Albemarle Corporation currently generates $4.90 in free cash flow per share. At the current price of $170.42, a DCF model would discount these cash flows at an appropriate WACC and apply a terminal growth rate to arrive at an intrinsic value. The result depends heavily on your growth and discount rate assumptions — a 1% change in WACC typically shifts the fair value estimate by 10-15%. In MiniValuator the model uses a single discount rate that you can edit directly, 10% by default, rather than a computed WACC.

Is ALB undervalued?

ALB trades at a P/FCF ratio of 34.8x with a free cash flow yield of 2.87%. This P/FCF is in a moderate range. However, whether ALB is truly undervalued requires comparing the DCF intrinsic value to the current market price and evaluating whether the margin of safety is sufficient for your risk tolerance.

How do I value ALB stock using DCF?

To perform a DCF valuation on Albemarle Corporation: (1) Start with the trailing free cash flow per share ($4.90) as the base, (2) project future FCF growth over 5-10 years based on Chemicals - Specialty industry trends and company fundamentals, (3) apply a discount rate (WACC) reflecting ALB's risk profile — with a debt-to-equity of 0.19x, capital structure is an important factor, and (4) add a terminal value for cash flows beyond the projection period.

What is DCF valuation and how does it apply to ALB?

DCF (Discounted Cash Flow) estimates what a company is worth today based on its future cash generation. For Albemarle Corporation, this means projecting how much free cash flow the company will produce over the next 5-10 years, shaped by Chemicals - Specialty trends, then discounting those amounts to today's dollars. ALB's ROIC of 2.2% suggests the company may face challenges generating returns above its cost of capital.

How does WACC affect ALB stock valuation?

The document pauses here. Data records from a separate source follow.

-- ==== Sys2Proof/Machine/Flags.lean ====
section
/-! DEFINITION. The flag, status and control registers as the host reads them (spec 10_state.md R30, R39, R43, R48; 60_exceptions.md R280), and the updates of their flags. -/

namespace Sys2Proof.Machine

/-- I2CCTL as a register: its reserved and hardwired bits read 0 (10_state.md R30, R36). -/
def Ctl.toWord (c : Ctl) : Word :=
  0#4 ++ BitVec.ofBool c.mst ++ c.mode ++ BitVec.ofBool c.sync ++ c.ssel ++ 0#1 ++ BitVec.ofBool c.tr ++ 0#1
    ++ BitVec.ofBool c.txstp ++ BitVec.ofBool c.txstt ++ BitVec.ofBool c.swrst

/-- I2CIFG as a register: bits 0, 1 and 5 (10_state.md R43). -/
def Ifg.toWord (f : Ifg) : Word :=
  0#10 ++ BitVec.ofBool f.nackifg ++ 0#3 ++ BitVec.ofBool f.txifg ++ BitVec.ofBool f.rxifg

/-- The code of an error (60_exceptions.md R280). -/
def Err.code : Err → BitVec 3
  | .none => 0#3
  | .illegalCmd => 1#3
  | .badArg => 2#3
  | .uninitCal => 3#3
  | .divZero => 4#3
  | .overflow => 5#3
  | .busTimeout => 6#3

/-- STATUS as a register (10_state.md R48): BUSY 0, DONE 1, CALV 2, OVR 3, ERR 10:8. -/
def Status.toWord (t : Status) : Word :=
  0#5 ++ t.err.code ++ 0#4 ++ BitVec.ofBool t.ovr ++ BitVec.ofBool t.calv ++ BitVec.ofBool t.done ++ BitVec.ofBool t.busy

/-- Whether this master owns the bus: phase TX, RX or HOLD (10_state.md R39). -/
def Phase.owns : Phase → Bool
  | .off => false
  | .idle => false
  | .tx => true
  | .rx => true
  | .hold => true

/-- I2CSTAT: bit 4 is BBUSY, every other bit 0 (10_state.md R39). -/
def State.i2cstat (s : State) : Word := 0#11 ++ BitVec.ofBool s.phase.owns ++ 0#4

/-- The controller is configured (10_state.md R35). -/
def State.configured (s : State) : Bool :=
  s.ctl.mst && s.ctl.mode == 0b11#2 && s.ctl.sync && !s.ctl.swrst

/-- Set the flag of one received byte (41_bus_controller.md R153) or clear it (R147). -/
def State.setRxifg (s : State) (b : Bool) : State := { s with ifg := { s.ifg with rxifg := b } }

/-- Set or clear TXIFG. -/
def State.setTxifg (s : State) (b : Bool) : State := { s with ifg := { s.ifg with txifg := b } }

/-- Set NACKIFG (41_bus_controller.md R151, R152). -/
def State.setNackifg (s : State) : State := { s with ifg := { s.ifg with nackifg := true } }

/-- Set or clear TXSTT (10_state.md R32). -/
def State.setTxstt (s : State) (b : Bool) : State := { s with ctl := { s.ctl with txstt := b } }

/-- Set or clear TXSTP (10_state.md R33). -/
def State.setTxstp (s : State) (b : Bool) : State := { s with ctl := { s.ctl with txstp := b } }

/-- Change the phase (10_state.md R44). -/
def State.setPhase (s : State) (ph : Phase) : State := { s with phase := ph }

/-- An ignored CMD write sets STATUS.OVR (60_exceptions.md R292). -/
def State.setOvr (s : State) : State := { s with status := { s.status with ovr := true } }

end Sys2Proof.Machine
end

WACC (Weighted Average Cost of Capital) is the discount rate in a DCF model — it reflects the minimum return investors require. For ALB, with a debt-to-equity ratio of 0.19x, the capital structure directly influences WACC. A 1% increase in WACC typically reduces the intrinsic value by 10-15%. At an EV/EBITDA of 35.5x, the market's implied discount rate can be reverse-engineered for comparison. In MiniValuator you set this discount rate yourself as a single editable number, 10% by default, instead of computing a formal WACC.

Learn More

DCF and P/E value ALB with different methods and assumptions, so the two conclusions can differ. Compare the P/E fair value.

Price as of 2026-06-12. Financial data from Financial Modeling Prep (trailing twelve months) · Valuation methodology by Charlie Wang.

This is an estimate, not investment advice.